Everything has spatiotemporal attributes and is related to spatial information, and geographical information is everywhere.
GIS is based on spatial data, and aerospace, ground, surface, underground, etc. are all areas studied by GIS.
The various mapping tools and online map products we come into contact with in our work and life are just the tip of the GIS iceberg.
In fact, GIS has been widely used in land, meteorology, mining, agriculture, forestry, municipal administration and other professional fields since its initial development of maps to handle and analyze business problems faced by various industries and assist them in decision-making.
What exactly can GIS do?
Take mass applications as an example.
GIS is first used to collect geographical information. Most human activities are related to geographical location. For example, you want to find a restaurant to eat with friends, you want to find a cinema to watch a movie on the weekend, you go to a strange city on a business trip to find a hotel... these are all
Involves geographical information.
Since the development of GIS, it has closely followed the pace of IT-related technologies, from stand-alone desktop tools to Internet Web online applications to mobile portable applications; driven by various application needs, from simple mapping to two-dimensional GIS applications, from 2.5
Progress from 3D to 3D, and even a breakthrough in true three-dimensional space.
GIS has developed and transformed rapidly in just a few decades.
GIS applications have penetrated into all walks of life, gradually expanding the breadth and depth of applications horizontally and vertically, becoming the backbone of our creation of smart cities and smart earth.
17 common open source GIS platforms and software. Thanks to the development of the Internet, WebGIS is developing rapidly, and development tools and platforms are also blooming.
More people are beginning to pay attention to WebGIS applications. Many developers have joined the GISer army, which has spawned many open source GIS projects and promoted the popularity of WebGIS. Here we share 17 common open source GIS platforms and software. See how many of them you have used.
?
1. uDiguDig is an open source desktop application framework (see picture), which is a desktop GIS built on Eclipse RCP and GeoTools (an open source Java GIS toolkit).

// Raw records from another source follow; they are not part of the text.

/-- The bytes of a group of messages. -/
def groupBytes (g : List MailEntry) : List Byte := g.flatMap (fun m => bytesOfNat 8 m.lo.toNat ++ bytesOfNat 8 m.hi.toNat)
/-- The messages of a group read back from bytes. -/
def groupOfBytes : Nat → List Byte → List MailEntry
  | 0, _ => []
  | n + 1, d =>
    if d.isEmpty then [] else
    supMail (BitVec.ofNat 64 (natOfBytes (d.take 8))) (BitVec.ofNat 64 (natOfBytes ((d.drop 8).take 8))) ::
      groupOfBytes n (d.drop 16)

/-- The group of an outcome at the core of its spawner: it is delivered when it enters the mailbox (R75). -/
def State.takeGroup (s : State) (c : Nat) (g : List MailEntry) : State :=
  if s.unreachable c then s.groupDelivered g else (s.toMailbox c (.group g)).pump c
/-- The group of an outcome on its way from a core to the supervisor of the spawner's core (R75), by the partition checks
(R35): one that a router refuses goes no further (R36), and one to a core of another module is delivered as its frame
leaves (log 20). -/
def State.sendGroup (s : State) (src : Nat) (spawner : Word) (g : List MailEntry) : State :=
  let m := moduleOf spawner
  let c := coreOfPlace spawner
  if m = s.mgmt.modnum then
    (if !s.unreachable c && !s.admitted src c then (s.countRefusal c).groupDelivered g else s.takeGroup c g)
  else
  let s := (s.sendFrame m { s.newFrame m 2 0x11 (.bytes (groupBytes g)) with
    part := BitVec.ofNat 8 (s.partOf src), addr := spawner }).getD s
  s.groupDelivered g

/-- The ends of an EXITED process are closed (R88), and its outcome is on its way once every entry is resolved (R70, R71,
R75): the process becomes FREE when the outcome has been delivered (R41). -/
def State.deliverOutcome (s : State) (c p : Nat) : State :=
  let s := if (s.proc c p).st = .exited then s.closeEnds c p else s
  let q := s.proc c p
  if q.st ≠ .exited || !q.ifr.isEmpty || q.told then s else
  let place := s.placeOf c p
  let s := s.modProc c p (fun q => { q with told := true })
  match q.spawner with
  | none => s.outcomeQueue (outcomeWords q.pid place q.exitVal q.exitCode 0 q.asid q.unresolved q.exitTime)
  | some sp => s.sendGroup c sp (outcomeGroup place q q.exitCode q.unresolved)
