-- ==== Sys2Proof/Machine/Engine.lean ====
section
/-! DEFINITION. The copy engine (R137, R272, R273, R380 to R388): requests and their checks, the sectors, their reads and
writes at every kind of target, what an acknowledged sector does to its barrier, completions and resume records. -/

namespace Sys2Proof.Machine

/-! ### Lines that an engine reaches -/

/-- Where a 64-byte line of an engine access lies. -/
inductive Loc where
  | pad (core off : Nat)
  | ram (pa : Nat)
  | port (n bus : Nat) (pa : Word)
  | peer (m : Nat) (pa : Word)
  deriving DecidableEq, Repr

/-- What becomes of the address of an engine access: a line, a fault of its translation, a refusal by the router of a
core, a fenced core (R383), or a wait for a station or a walk (R314, R317). -/
inductive Located where
  | found (l : Loc)
  | waits
  | fault (f : FaultInfo)
  | refused (core : Nat)
  | fenced
  deriving DecidableEq, Repr

/-- An address of an engine translated with user rights in an ASID (R383, R215): the areas of R56 are closed to it (R115). -/
def State.locate (s : State) (c asid : Nat) (acc : AccKind) (va : Word) (passed : Bool := false) : Located × State :=
  match windowOf c va with
  | .outside => (.fault (protAt 1 0), s)
  | .scratch c' off =>
    if c ≠ c' && s.unreachable c' then (.fenced, s)
    else if c ≠ c' && !passed && !s.admitted c c' then (.refused c', s)
    else if (s.core c').inPcbArea (off / 64 * 64) 64 then (.fault (protAt 10 0), s)
    else (.found (.pad c' off), s)
  | .translated =>
    if ((s.die (dieOf c)).stwait.find? (stationOf va.toNat)).isSome || s.walkHeld c asid va then (.waits, s) else
    match s.translate c asid false acc .add va with
    | (.error f, s) => (.fault f, s)
    | (.ok (pa, _, _), s) =>
      match targetOf pa with
      | 0 => (.found (.ram (localPa pa)), s)
      | 1 => (.found (if peerOf pa = s.mgmt.modnum then .ram (localPa pa) else .peer (peerOf pa) pa), s)
      | _ => (.found (.port (portOf pa) (busOf pa) pa), s)

/-- Addresses located in order, up to the first that is not found: that one with what it met. -/
def State.locateAll (c asid : Nat) (acc : AccKind) (passed : Bool) :
    List (Nat × Word) → State → List (Nat × Loc) → (List (Nat × Loc) × Option (Word × Located)) × State
  | [], s, ls => ((ls, none), s)
  | (j, va) :: r, s, ls =>
    match s.locate c asid acc va passed with
    | (.found l, s) => State.locateAll c asid acc passed r s (ls ++ [(j, l)])
    | (x, s) => ((ls, some (va, x)), s)

/-- A read of a line must wait: its server is not at work, or the link of its port is not (R310, R314). -/
def State.readWaits (s : State) : Loc → Bool
  | .pad _ _ => false
  | .ram pa => s.serverWaits (serverOf pa)
  | .port n _ _ => !(s.hport n).completes
  | .peer _ _ => false
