/-- The bytes of a value of the tree, for a switch or a result (R214, R223), and its poisoned 64-byte pieces. -/
def partBytes (func type d : Nat) (els : List (Nat × Bool)) : List Byte × List Nat :=
  let u := if func = 3 then 4 else dstUnit func type d
  (els.flatMap (fun e => bytesOfNat u e.1),
    distinct (((List.range els.length).filter (fun i => (els.getD i (0, false)).2)).map (fun i => u * i / 64)) [])
/-- What the engine of the first member of a sub-group sends its switch, once every member of the sub-group has contributed:
the reduced value (R219, R223), or the fault or the disagreement that its members came to (R226, R217). -/
def State.trySub (s : State) (e g gen rank : Nat) : State :=
  match s.instance? e g gen, s.group g, s.switchNode 4 g rank, s.switchSub 4 g rank with
  | some i, some (_, ps), some (_, sw), some (sub, first, size) =>
    let here := (List.range size).filterMap (fun r => i.parts.find? (fun p => p.rank = first + r))
    let dg := (here.head?.map (·.digest)).getD []
    let x := fun (i : Nat) => dg.getD i 0
    if !(s.ranksAt e ps).contains first || i.ended.isSome || decide (here.length ≠ size) || here.any (·.failed) || x 0 = 2 ||
        x 0 = 3 then s
    else
      let bad := here.any (fun q => q.bad || decide (q.digest ≠ dg))
      let faults := (here.filter (·.fault)).map (·.rank)
      let vs := (List.range ps.length).map (fun r => match here.find? (fun q => q.rank = r) with
        | some q => { els := unitsOf (x 1) (x 2) q.data q.poison, cnt := noCounts : Part }
        | none => { els := [], cnt := noCounts })
      let v := ((s.treeValue (combine (x 1) (x 2) (x 6)) vs [] 3 sub first).map (·.1)).getD { els := [], cnt := noCounts }
      let b := if bad || !faults.isEmpty then ([], []) else partBytes (x 1) (x 2) (x 6) v.els
      s.sendPart (s.partOf (coreOfPlace (ps.getD first 0#64))) (BitVec.ofNat 20 (2 ^ 19 + sw)) ((s.otherModules ps).headD 0)
        { group := g, gen := gen, rank := if faults.isEmpty then first else faults.foldl Nat.min 0xFFFF, digest := dg
          data := b.1, poison := b.2, fault := !faults.isEmpty, failed := false, bad := bad, sub := some sub
          ovf := v.cnt.ovf, nan := v.cnt.nan }
  | _, _, _, _ => s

As an open source desktop GIS software, uDig is based on Java and Eclipse platforms and can edit and view shp format map files. It is an open source spatial data viewer and editor that supports OpenGIS standards, WebGIS, network map servers and network function servers.
There are special enhancements.
2. QGIS QGIS is a user-friendly desktop GIS that can run on Linux, UNIX, Mac OSX and Windows platforms.
QGIS is a user-friendly, cross-platform, open source desktop geographic information system developed using C++ language based on Qt (a cross-platform graphics tool package), as shown in the figure.
3. GeoServerGeoServer is a J2EE implementation of the OpenGIS Web server specification. GeoServer can be used to easily publish map data, allowing users to update, delete, and insert data. GeoServer can quickly and easily share geographic information among users.
.
GeoServer is a community open source project, and relevant materials can be downloaded directly through the community website, as shown in the figure.
GeoServer supports a series of OGC standard services, databases such as PostgreSQL and MySQL, as well as middleware and file resources such as ArcSDE and ShapeFile. It can output network maps into various images and data formats such as JPEG, PNG, KML, etc., and can run on any
Based on J2EE/Servlet containers, it supports multiple client frameworks, such as Openlayers, etc.
4. MapServerMapServer is an open source WebGIS project developed by the University of Minnesota in the 1990s using C language.
MapServer is a real-time map publishing system based on the fat server/thin client model. When the client sends a data request, the server processes the spatial data in real time and sends the generated data to the client. The core part of MapServer is C language.
The map operation module is written, and many of its functions rely on some open source or free libraries.
MapServer follows the OGC series of specifications and can integrate PostGIS and the open source database PostgreSQL, and perform storage and SQL query operations on geospatial data. It also supports other client APIs to realize the transmission and expression of geospatial data.